Find the line containing "rw [hostActs_of_present hrest hn]" in the entries below. Restate it and each line after it, word for word, up to and including the line containing "def OutcomesAlike (R".

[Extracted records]
Content starts

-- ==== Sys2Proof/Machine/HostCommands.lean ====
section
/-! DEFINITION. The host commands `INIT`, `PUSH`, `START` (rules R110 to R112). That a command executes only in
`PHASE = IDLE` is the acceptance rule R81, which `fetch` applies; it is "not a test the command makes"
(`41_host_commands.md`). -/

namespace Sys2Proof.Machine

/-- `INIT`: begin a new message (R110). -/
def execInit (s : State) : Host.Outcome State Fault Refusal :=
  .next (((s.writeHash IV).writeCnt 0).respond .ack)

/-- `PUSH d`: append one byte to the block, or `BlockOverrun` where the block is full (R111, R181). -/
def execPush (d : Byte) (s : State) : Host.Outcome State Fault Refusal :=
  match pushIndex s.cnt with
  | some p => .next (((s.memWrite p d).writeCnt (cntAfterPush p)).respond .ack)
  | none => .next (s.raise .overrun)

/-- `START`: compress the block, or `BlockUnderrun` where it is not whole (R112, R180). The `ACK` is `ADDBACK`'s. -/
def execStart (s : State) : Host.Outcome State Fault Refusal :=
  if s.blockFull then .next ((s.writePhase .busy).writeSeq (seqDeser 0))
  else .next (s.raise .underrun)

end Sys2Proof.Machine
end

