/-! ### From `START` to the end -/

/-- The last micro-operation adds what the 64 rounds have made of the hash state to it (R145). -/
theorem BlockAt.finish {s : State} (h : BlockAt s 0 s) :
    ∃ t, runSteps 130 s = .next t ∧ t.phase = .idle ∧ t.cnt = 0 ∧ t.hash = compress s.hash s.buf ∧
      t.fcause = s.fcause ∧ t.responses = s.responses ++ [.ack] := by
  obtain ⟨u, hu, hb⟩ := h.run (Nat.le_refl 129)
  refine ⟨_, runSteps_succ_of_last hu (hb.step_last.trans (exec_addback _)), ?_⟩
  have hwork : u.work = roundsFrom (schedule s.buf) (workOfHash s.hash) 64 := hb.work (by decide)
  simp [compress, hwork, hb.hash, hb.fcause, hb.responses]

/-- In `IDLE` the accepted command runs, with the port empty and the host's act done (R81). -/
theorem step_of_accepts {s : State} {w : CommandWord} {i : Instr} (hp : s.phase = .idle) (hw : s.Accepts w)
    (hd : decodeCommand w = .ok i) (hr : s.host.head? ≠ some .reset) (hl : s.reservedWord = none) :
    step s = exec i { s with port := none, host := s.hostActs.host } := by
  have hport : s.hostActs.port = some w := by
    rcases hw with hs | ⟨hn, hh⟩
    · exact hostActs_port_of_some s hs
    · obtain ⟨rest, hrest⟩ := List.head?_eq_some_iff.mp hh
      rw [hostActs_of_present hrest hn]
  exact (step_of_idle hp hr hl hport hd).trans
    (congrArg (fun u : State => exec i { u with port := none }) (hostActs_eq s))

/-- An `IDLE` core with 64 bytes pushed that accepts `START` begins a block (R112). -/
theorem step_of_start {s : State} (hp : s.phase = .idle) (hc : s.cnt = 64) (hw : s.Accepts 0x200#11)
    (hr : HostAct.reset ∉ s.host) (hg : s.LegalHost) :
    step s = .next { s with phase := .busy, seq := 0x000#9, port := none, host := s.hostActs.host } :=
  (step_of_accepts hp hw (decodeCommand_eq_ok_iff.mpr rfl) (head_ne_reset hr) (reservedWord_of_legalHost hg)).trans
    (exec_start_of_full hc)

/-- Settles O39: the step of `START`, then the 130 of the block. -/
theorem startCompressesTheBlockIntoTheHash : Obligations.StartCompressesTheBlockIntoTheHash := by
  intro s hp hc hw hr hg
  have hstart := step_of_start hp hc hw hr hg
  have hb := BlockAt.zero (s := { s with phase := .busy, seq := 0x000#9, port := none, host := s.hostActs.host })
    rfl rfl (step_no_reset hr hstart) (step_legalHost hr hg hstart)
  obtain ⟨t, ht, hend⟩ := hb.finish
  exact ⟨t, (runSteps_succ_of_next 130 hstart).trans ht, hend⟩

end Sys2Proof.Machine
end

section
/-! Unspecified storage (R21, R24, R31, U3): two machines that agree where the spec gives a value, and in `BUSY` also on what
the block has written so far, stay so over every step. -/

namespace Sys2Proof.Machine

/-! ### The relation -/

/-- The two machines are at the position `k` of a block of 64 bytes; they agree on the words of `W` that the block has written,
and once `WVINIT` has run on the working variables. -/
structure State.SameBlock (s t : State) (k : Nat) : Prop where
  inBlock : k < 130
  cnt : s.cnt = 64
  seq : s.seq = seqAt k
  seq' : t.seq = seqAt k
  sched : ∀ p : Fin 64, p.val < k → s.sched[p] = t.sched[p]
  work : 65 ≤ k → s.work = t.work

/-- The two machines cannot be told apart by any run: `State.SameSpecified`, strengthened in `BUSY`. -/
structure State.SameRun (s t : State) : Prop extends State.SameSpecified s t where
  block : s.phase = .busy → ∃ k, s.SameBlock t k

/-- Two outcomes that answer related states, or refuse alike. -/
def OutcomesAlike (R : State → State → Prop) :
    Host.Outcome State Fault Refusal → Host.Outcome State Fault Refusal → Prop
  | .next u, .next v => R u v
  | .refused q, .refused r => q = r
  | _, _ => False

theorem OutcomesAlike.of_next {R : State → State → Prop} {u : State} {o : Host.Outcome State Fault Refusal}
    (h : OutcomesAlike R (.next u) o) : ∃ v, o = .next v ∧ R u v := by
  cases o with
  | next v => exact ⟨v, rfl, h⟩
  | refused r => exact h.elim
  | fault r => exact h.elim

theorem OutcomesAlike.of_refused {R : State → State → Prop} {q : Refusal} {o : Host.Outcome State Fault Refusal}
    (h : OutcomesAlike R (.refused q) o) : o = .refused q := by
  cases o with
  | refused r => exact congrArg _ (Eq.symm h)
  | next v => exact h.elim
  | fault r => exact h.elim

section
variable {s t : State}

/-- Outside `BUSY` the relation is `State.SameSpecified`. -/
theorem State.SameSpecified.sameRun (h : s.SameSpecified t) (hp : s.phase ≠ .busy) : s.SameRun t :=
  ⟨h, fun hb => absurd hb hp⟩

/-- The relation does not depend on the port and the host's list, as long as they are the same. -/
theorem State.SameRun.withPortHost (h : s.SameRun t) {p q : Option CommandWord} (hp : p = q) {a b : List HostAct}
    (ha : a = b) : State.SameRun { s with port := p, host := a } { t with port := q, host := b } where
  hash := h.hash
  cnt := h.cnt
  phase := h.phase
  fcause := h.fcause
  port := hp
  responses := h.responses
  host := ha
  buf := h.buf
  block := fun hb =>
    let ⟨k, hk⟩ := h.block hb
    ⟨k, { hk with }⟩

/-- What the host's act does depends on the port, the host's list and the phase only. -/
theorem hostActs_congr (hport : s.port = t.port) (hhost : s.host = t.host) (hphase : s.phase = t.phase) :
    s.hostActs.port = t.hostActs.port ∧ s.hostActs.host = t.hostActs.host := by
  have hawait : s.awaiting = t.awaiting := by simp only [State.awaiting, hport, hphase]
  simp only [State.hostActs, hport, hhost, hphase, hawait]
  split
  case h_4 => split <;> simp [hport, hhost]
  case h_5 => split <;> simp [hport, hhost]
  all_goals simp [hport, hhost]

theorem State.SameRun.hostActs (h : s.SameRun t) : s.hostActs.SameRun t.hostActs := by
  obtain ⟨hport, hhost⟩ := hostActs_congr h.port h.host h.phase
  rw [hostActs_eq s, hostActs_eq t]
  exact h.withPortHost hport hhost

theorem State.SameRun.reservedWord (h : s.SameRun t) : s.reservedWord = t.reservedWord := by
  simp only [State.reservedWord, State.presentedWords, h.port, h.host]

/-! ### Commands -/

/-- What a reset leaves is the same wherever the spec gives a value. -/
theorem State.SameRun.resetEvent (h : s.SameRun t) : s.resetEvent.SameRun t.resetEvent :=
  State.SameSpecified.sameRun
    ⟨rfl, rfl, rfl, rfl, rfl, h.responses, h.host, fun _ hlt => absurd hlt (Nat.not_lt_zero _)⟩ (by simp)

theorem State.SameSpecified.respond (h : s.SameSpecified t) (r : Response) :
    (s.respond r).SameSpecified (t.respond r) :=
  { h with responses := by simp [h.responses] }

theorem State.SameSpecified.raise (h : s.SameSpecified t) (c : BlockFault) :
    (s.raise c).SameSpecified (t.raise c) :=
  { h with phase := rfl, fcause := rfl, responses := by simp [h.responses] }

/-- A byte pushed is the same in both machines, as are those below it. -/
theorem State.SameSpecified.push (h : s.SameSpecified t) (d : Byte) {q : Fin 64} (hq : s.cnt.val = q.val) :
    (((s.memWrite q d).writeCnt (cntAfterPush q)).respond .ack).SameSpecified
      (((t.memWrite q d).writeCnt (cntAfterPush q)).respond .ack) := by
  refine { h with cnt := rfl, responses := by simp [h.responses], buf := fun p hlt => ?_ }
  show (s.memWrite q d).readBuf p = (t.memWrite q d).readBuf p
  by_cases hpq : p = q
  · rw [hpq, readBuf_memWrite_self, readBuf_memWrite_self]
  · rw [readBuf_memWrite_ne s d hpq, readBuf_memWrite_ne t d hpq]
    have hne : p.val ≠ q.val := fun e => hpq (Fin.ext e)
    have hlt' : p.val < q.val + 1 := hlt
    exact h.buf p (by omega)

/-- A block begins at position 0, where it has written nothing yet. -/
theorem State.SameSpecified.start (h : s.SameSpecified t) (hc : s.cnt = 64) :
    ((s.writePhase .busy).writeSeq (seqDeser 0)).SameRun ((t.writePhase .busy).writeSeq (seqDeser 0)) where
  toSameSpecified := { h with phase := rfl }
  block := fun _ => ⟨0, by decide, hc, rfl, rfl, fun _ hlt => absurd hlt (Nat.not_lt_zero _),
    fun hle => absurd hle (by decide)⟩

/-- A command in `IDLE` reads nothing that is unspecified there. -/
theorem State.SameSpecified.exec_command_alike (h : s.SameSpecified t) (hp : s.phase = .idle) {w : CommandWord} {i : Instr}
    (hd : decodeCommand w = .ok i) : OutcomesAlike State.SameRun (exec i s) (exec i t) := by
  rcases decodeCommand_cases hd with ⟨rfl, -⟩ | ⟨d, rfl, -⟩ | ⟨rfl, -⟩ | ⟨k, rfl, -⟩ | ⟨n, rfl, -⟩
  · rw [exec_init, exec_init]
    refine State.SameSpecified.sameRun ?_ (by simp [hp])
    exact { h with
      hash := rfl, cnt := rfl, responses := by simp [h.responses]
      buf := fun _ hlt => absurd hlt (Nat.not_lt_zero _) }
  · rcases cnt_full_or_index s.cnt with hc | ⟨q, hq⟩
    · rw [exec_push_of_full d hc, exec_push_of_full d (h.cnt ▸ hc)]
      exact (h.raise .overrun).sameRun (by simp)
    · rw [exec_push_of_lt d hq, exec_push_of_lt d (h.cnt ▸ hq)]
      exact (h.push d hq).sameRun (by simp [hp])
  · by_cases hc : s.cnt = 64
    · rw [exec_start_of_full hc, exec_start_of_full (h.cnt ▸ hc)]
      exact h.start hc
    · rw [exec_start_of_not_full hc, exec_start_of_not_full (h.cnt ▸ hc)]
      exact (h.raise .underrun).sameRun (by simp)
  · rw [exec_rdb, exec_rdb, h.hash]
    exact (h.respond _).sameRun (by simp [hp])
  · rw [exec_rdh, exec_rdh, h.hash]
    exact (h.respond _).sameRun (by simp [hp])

Content ends
Content starts

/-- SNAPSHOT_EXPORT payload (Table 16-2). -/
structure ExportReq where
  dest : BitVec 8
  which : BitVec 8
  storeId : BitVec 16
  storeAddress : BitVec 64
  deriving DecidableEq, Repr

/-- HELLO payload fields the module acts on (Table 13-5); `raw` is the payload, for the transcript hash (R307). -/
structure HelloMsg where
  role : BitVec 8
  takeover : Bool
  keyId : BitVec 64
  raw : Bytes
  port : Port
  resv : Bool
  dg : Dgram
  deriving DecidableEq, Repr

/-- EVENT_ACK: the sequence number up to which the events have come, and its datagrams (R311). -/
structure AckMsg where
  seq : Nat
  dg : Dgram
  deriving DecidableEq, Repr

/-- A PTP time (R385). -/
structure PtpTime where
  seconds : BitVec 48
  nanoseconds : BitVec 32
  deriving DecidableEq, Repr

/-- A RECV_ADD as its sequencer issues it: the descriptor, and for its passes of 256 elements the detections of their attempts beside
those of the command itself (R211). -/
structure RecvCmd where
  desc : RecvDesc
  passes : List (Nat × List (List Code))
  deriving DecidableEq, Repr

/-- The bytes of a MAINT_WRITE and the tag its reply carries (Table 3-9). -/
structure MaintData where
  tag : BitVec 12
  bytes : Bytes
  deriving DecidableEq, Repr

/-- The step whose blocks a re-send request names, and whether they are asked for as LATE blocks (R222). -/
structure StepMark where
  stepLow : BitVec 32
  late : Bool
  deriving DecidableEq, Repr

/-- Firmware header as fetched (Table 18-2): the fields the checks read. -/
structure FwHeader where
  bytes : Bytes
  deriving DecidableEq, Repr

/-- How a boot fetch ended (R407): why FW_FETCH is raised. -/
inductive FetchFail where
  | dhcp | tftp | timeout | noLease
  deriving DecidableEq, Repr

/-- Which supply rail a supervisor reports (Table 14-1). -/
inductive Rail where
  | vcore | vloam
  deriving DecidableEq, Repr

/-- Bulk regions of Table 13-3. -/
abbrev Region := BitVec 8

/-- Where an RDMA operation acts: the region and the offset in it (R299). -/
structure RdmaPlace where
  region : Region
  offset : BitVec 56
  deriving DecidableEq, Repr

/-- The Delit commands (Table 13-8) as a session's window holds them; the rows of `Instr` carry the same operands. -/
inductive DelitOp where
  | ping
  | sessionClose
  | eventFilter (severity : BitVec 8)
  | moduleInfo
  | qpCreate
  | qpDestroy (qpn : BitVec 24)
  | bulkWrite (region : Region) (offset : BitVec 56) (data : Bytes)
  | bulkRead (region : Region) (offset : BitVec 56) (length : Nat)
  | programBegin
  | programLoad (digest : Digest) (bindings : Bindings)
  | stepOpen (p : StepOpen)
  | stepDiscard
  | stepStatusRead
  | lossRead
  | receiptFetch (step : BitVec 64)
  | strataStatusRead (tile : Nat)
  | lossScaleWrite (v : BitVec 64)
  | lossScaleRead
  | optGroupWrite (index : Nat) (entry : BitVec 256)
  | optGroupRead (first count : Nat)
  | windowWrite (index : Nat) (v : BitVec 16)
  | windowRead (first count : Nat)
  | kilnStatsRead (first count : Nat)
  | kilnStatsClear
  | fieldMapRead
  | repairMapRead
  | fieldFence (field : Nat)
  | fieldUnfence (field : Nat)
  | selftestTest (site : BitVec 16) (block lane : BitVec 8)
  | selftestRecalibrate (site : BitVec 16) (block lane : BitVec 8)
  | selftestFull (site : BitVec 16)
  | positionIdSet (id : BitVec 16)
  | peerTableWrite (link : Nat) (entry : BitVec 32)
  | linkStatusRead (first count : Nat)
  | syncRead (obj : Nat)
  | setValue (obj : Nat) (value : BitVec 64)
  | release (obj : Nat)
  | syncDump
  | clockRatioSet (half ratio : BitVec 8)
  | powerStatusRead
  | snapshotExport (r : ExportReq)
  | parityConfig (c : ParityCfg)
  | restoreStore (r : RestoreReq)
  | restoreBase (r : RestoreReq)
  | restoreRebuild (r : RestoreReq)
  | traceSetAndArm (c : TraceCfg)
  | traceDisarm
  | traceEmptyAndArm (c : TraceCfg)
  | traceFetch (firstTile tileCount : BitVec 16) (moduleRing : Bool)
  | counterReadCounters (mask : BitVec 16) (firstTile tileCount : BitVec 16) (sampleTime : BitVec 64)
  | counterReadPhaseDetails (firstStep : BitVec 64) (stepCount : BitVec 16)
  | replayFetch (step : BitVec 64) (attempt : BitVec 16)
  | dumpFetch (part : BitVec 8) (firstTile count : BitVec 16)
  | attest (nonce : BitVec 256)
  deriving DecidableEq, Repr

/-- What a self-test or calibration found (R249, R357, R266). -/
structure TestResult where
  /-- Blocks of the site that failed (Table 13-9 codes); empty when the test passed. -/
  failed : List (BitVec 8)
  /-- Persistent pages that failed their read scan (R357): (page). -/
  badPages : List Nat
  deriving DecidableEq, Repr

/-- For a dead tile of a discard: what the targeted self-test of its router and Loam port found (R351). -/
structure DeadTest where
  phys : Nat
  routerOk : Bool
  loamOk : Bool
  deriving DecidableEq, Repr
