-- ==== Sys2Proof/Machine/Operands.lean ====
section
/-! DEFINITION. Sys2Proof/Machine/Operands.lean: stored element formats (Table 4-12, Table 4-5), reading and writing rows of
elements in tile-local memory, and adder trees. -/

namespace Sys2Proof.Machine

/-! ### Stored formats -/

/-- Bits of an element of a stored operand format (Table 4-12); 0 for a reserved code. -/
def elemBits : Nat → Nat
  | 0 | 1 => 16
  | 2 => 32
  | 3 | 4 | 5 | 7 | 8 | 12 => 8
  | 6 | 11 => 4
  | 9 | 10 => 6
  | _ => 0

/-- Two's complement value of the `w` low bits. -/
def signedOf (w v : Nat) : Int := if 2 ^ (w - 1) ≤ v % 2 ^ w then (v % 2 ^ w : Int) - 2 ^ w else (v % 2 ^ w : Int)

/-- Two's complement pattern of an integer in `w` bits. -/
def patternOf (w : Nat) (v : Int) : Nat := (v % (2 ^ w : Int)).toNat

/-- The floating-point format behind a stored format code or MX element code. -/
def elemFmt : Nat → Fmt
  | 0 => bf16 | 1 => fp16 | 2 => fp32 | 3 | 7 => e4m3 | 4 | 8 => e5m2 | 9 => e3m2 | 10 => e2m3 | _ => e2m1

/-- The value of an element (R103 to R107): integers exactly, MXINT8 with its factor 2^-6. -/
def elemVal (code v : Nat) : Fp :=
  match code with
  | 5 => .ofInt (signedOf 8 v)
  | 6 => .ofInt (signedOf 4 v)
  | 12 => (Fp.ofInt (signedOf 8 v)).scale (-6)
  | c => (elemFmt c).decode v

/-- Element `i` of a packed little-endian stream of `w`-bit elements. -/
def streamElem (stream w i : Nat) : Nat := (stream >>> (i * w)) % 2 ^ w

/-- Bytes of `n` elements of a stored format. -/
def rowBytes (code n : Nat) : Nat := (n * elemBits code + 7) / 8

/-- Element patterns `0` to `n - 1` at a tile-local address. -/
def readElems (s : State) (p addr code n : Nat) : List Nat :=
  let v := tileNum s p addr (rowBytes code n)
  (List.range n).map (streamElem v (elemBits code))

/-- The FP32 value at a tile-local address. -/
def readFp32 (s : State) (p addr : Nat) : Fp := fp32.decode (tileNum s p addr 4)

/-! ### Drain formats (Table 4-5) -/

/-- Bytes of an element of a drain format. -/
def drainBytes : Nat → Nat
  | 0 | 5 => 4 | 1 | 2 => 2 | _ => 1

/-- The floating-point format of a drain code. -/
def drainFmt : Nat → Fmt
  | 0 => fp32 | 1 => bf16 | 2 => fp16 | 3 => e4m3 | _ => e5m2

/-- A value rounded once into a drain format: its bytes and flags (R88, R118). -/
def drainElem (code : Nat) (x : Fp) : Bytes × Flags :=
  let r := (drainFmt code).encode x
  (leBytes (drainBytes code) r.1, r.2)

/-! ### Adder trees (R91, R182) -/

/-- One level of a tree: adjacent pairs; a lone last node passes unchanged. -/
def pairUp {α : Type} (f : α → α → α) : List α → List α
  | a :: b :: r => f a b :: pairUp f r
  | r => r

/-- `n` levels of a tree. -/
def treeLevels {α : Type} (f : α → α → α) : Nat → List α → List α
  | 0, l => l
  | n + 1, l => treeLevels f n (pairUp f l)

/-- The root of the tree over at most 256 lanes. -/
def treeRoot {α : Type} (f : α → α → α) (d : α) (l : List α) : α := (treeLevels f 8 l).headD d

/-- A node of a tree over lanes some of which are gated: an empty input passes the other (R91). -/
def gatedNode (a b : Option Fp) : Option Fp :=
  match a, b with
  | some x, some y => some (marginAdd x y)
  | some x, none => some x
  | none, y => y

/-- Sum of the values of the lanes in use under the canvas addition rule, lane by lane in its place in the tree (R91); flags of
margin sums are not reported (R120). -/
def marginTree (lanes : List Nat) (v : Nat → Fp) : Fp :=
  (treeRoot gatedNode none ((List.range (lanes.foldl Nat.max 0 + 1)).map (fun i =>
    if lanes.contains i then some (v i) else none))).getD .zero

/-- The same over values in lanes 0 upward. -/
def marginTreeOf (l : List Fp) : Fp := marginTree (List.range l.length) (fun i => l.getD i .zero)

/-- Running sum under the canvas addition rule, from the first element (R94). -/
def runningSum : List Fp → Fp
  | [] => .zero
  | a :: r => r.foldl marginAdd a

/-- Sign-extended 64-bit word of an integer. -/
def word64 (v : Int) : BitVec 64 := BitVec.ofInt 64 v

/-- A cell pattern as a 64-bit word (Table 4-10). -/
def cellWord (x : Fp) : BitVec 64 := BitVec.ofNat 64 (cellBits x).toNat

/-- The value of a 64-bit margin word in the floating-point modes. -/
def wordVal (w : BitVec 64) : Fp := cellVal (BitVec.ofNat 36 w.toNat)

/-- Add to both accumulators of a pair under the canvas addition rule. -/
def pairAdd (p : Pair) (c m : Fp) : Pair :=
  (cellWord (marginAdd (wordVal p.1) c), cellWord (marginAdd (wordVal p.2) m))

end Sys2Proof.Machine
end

Content ends

- **ANSWER BOX**
      rw [hostActs_of_present hrest hn]
  exact (step_of_idle hp hr hl hport hd).trans
    (congrArg (fun u : State => exec i { u with port := none }) (hostActs_eq s))

/-- An `IDLE` core with 64 bytes pushed that accepts `START` begins a block (R112). -/
theorem step_of_start {s : State} (hp : s.phase = .idle) (hc : s.cnt = 64) (hw : s.Accepts 0x200#11)
    (hr : HostAct.reset ∉ s.host) (hg : s.LegalHost) :
    step s = .next { s with phase := .busy, seq := 0x000#9, port := none, host := s.hostActs.host } :=
  (step_of_accepts hp hw (decodeCommand_eq_ok_iff.mpr rfl) (head_ne_reset hr) (reservedWord_of_legalHost hg)).trans
    (exec_start_of_full hc)

/-- Settles O39: the step of `START`, then the 130 of the block. -/
theorem startCompressesTheBlockIntoTheHash : Obligations.StartCompressesTheBlockIntoTheHash := by
  intro s hp hc hw hr hg
  have hstart := step_of_start hp hc hw hr hg
  have hb := BlockAt.zero (s := { s with phase := .busy, seq := 0x000#9, port := none, host := s.hostActs.host })
    rfl rfl (step_no_reset hr hstart) (step_legalHost hr hg hstart)
  obtain ⟨t, ht, hend⟩ := hb.finish
  exact ⟨t, (runSteps_succ_of_next 130 hstart).trans ht, hend⟩

end Sys2Proof.Machine
end

section
/-! Unspecified storage (R21, R24, R31, U3): two machines that agree where the spec gives a value, and in `BUSY` also on what
the block has written so far, stay so over every step. -/

namespace Sys2Proof.Machine

/-! ### The relation -/

/-- The two machines are at the position `k` of a block of 64 bytes; they agree on the words of `W` that the block has written,
and once `WVINIT` has run on the working variables. -/
structure State.SameBlock (s t : State) (k : Nat) : Prop where
  inBlock : k < 130
  cnt : s.cnt = 64
  seq : s.seq = seqAt k
  seq' : t.seq = seqAt k
  sched : ∀ p : Fin 64, p.val < k → s.sched[p] = t.sched[p]
  work : 65 ≤ k → s.work = t.work

/-- The two machines cannot be told apart by any run: `State.SameSpecified`, strengthened in `BUSY`. -/
structure State.SameRun (s t : State) : Prop extends State.SameSpecified s t where
  block : s.phase = .busy → ∃ k, s.SameBlock t k

/-- Two outcomes that answer related states, or refuse alike. -/
def OutcomesAlike (R : State → State → Prop) :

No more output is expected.